*Exercise instructions*.
Could you show each line of the records that contains the word "words"?

====== Data records ======

-- ==== Sys2Proof/Machine/Aes.lean ====
section
/-! DEFINITION. AES-256-XTS, by which lines are encrypted between the slices and HBM (R450). The spec names the cipher; FIPS 197 and IEEE 1619
define it. The order of a key's bytes within its words is DEDUCED (log entry 5). -/

namespace Sys2Proof.Machine

open Sys2Proof

/-- The S-box and its inverse: entry b stands in bits 8b + 7 to 8b. -/
def aesSboxTable : Nat :=
  0x16bb54b00f2d99416842e6bf0d89a18cdf2855cee9871e9b948ed9691198f8e19e1dc186b95735610ef6034866b53e708a8bbd4b1f74dde8c6b4a61c2e2578ba08ae7a65eaf4566ca94ed58d6d37c8e779e4959162acd3c25c2406490a3a32e0db0b5ede14b8ee4688902a22dc4f816073195d643d7ea7c41744975fec130ccdd2f3ff1021dab6bcf5389d928f40a351a89f3c507f02f94585334d43fbaaefd0cf584c4a39becb6a5bb1fc20ed00d153842fe329b3d63b52a05a6e1b1a2c830975b227ebe28012079a059618c323c7041531d871f1e5a534ccf73f362693fdb7c072a49cafa2d4adf04759fa7dc982ca76abd7fe2b670130c56f6bf27b777c63
def aesInvTable : Nat :=
  0x7d0c2155631469e126d677ba7e042b17619953833cbbebc8b0f52aae4d3be0a0ef9cc9939f7ae52d0d4ab519a97f51605fec8027591012b131c7078833a8dd1ff45acd78fec0db9a2079d2c64b3e56fc1bbe18aa0e62b76f89c5291d711af1476edf751ce837f9e28535ade72274ac9673e6b4f0cecff297eadc674f4111913a6b8a130103bdafc1020f3fca8f1e2cd00645b3b80558e4f70ad3bc8c00abd890849d8da75746155edab9edfd5048706c92b6655dcc5ca4d41698688664f6f87225d18b6d49a25b76b224d92866a12e084ec3fa420b954cee3d23c2a632947b54cbe9dec444438e3487ff2f9b8239e37cfbd7f3819ea340bf38a53630d56a0952
def aesSub (b : Nat) : Nat := bits aesSboxTable (8 * b + 7) (8 * b)
def aesInvSub (b : Nat) : Nat := bits aesInvTable (8 * b + 7) (8 * b)

/-- Multiplication in the field of AES: by x, and by a constant of at most four bits. -/
def aesX (b : Nat) : Nat := if b ≥ 128 then (2 * b % 256) ^^^ 0x1B else 2 * b
def aesMul (c b : Nat) : Nat :=
  (if bit c 0 then b else 0) ^^^ (if bit c 1 then aesX b else 0) ^^^ (if bit c 2 then aesX (aesX b) else 0)
    ^^^ (if bit c 3 then aesX (aesX (aesX b)) else 0)

/-- Bytes added without carry. -/
def xorBytes (a b : List Nat) : List Nat := List.zipWith (fun x y => x ^^^ y) a b

/-- The next word of the key schedule: the number of the word, the words so far, latest first. -/
def aesNextWord (i : Nat) (ws : List (List Nat)) : List Nat :=
  let t := ws.headD []
  let rcon := [1, 2, 4, 8, 16, 32, 64].getD (i / 8 - 1) 0
  let u := if i % 8 = 0 then xorBytes ((t.drop 1 ++ t.take 1).map aesSub) [rcon, 0, 0, 0]
    else if i % 8 = 4 then t.map aesSub
    else t
  xorBytes (ws.getD 7 []) u

/-- The words of the key schedule of a 32-byte key, in order. -/
def aesSchedule (key : List Nat) : List (List Nat) :=
  let start := ((List.range 8).map fun i => (key.drop (4 * i)).take 4).reverse
  ((List.range 52).foldl (fun ws i => aesNextWord (i + 8) ws :: ws) start).reverse

/-- The key of a round. -/
def aesRoundKey (ws : List (List Nat)) (r : Nat) : List Nat := ((ws.drop (4 * r)).take 4).flatten

/-- Rows rotated by their numbers, to the left or back; columns multiplied by a matrix whose rows are the rotations of one row. -/
def aesShift (back : Bool) (s : List Nat) : List Nat :=
  (List.range 16).map fun i => s.getD (4 * ((i / 4 + (if back then 4 - i % 4 else i % 4)) % 4) + i % 4) 0
def aesMix (row : List Nat) (s : List Nat) : List Nat :=
  (List.range 16).map fun i => (List.range 4).foldl (fun a j => a ^^^ aesMul (row.getD ((j + 4 - i % 4) % 4) 0) (s.getD (4 * (i / 4) + j) 0)) 0

/-- One block enciphered, and deciphered. -/
def aesEnc (ws : List (List Nat)) (b : List Nat) : List Nat :=
  let s := (List.range 13).foldl (fun s r => xorBytes (aesMix [2, 3, 1, 1] (aesShift false (s.map aesSub))) (aesRoundKey ws (r + 1)))
    (xorBytes b (aesRoundKey ws 0))
  xorBytes (aesShift false (s.map aesSub)) (aesRoundKey ws 14)
def aesDec (ws : List (List Nat)) (b : List Nat) : List Nat :=
  let s := (List.range 13).foldl (fun s r => aesMix [14, 11, 13, 9] (xorBytes ((aesShift true s).map aesInvSub) (aesRoundKey ws (13 - r))))
    (xorBytes b (aesRoundKey ws 14))
  xorBytes ((aesShift true s).map aesInvSub) (aesRoundKey ws 0)

/-- The 16 bytes of a number, lowest first, and the number. -/
def tweakBytes (x : Nat) : List Nat := (List.range 16).map fun i => bits x (8 * i + 7) (8 * i)
def tweakNat (bs : List Nat) : Nat := bs.foldr (fun b x => b + 256 * x) 0

/-- The tweak of the next block: multiplied by x in the field of 128 bits. -/
def xtsNext (t : Nat) : Nat := if t ≥ 2 ^ 127 then (2 * t % 2 ^ 128) ^^^ 0x87 else 2 * t

/-- The tweaks of the eight blocks of line n. -/
def xtsTweaks (tk : List (List Nat)) (n : Nat) : List Nat :=
  (List.range 7).foldl (fun ts _ => ts ++ [xtsNext (ts.getLastD 0)]) [tweakNat (aesEnc tk (tweakBytes n))]

/-- Four words of a key as its 32 bytes, low word first. -/
def keyBytes (ws : List Dword) : List Nat := ws.flatMap fun w => (List.range 8).map fun i => bits w.toNat (8 * i + 7) (8 * i)

/-- A line under key material of eight words, the data key before the tweak key (R451): enciphered, or deciphered. Without material (key ID 0) it
is what it is. -/
def xtsLine (enc : Bool) (mat : List Dword) (n : Nat) (bs : List Byte) : List Byte :=
  if mat = [] then bs
  else
    let dk := aesSchedule (keyBytes (mat.take 4))
    let ts := xtsTweaks (aesSchedule (keyBytes (mat.drop 4))) n
    (ts.zipIdx.flatMap fun t =>
      let b := xorBytes (((bs.drop (16 * t.2)).take 16).map BitVec.toNat) (tweakBytes t.1)
      xorBytes (if enc then aesEnc dk b else aesDec dk b) (tweakBytes t.1)).map (BitVec.ofNat 8)

end Sys2Proof.Machine
end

======

*Solution for this exercise*.
define it. The order of a key's bytes within its words is DEDUCED (log entry 5). -/
/-- The next word of the key schedule: the number of the word, the words so far, latest first. -/
/-- The words of the key schedule of a 32-byte key, in order. -/
/-- Four words of a key as its 32 bytes, low word first. -/
/-- A line under key material of eight words, the data key before the tweak key (R451): enciphered, or deciphered. Without material (key ID 0) it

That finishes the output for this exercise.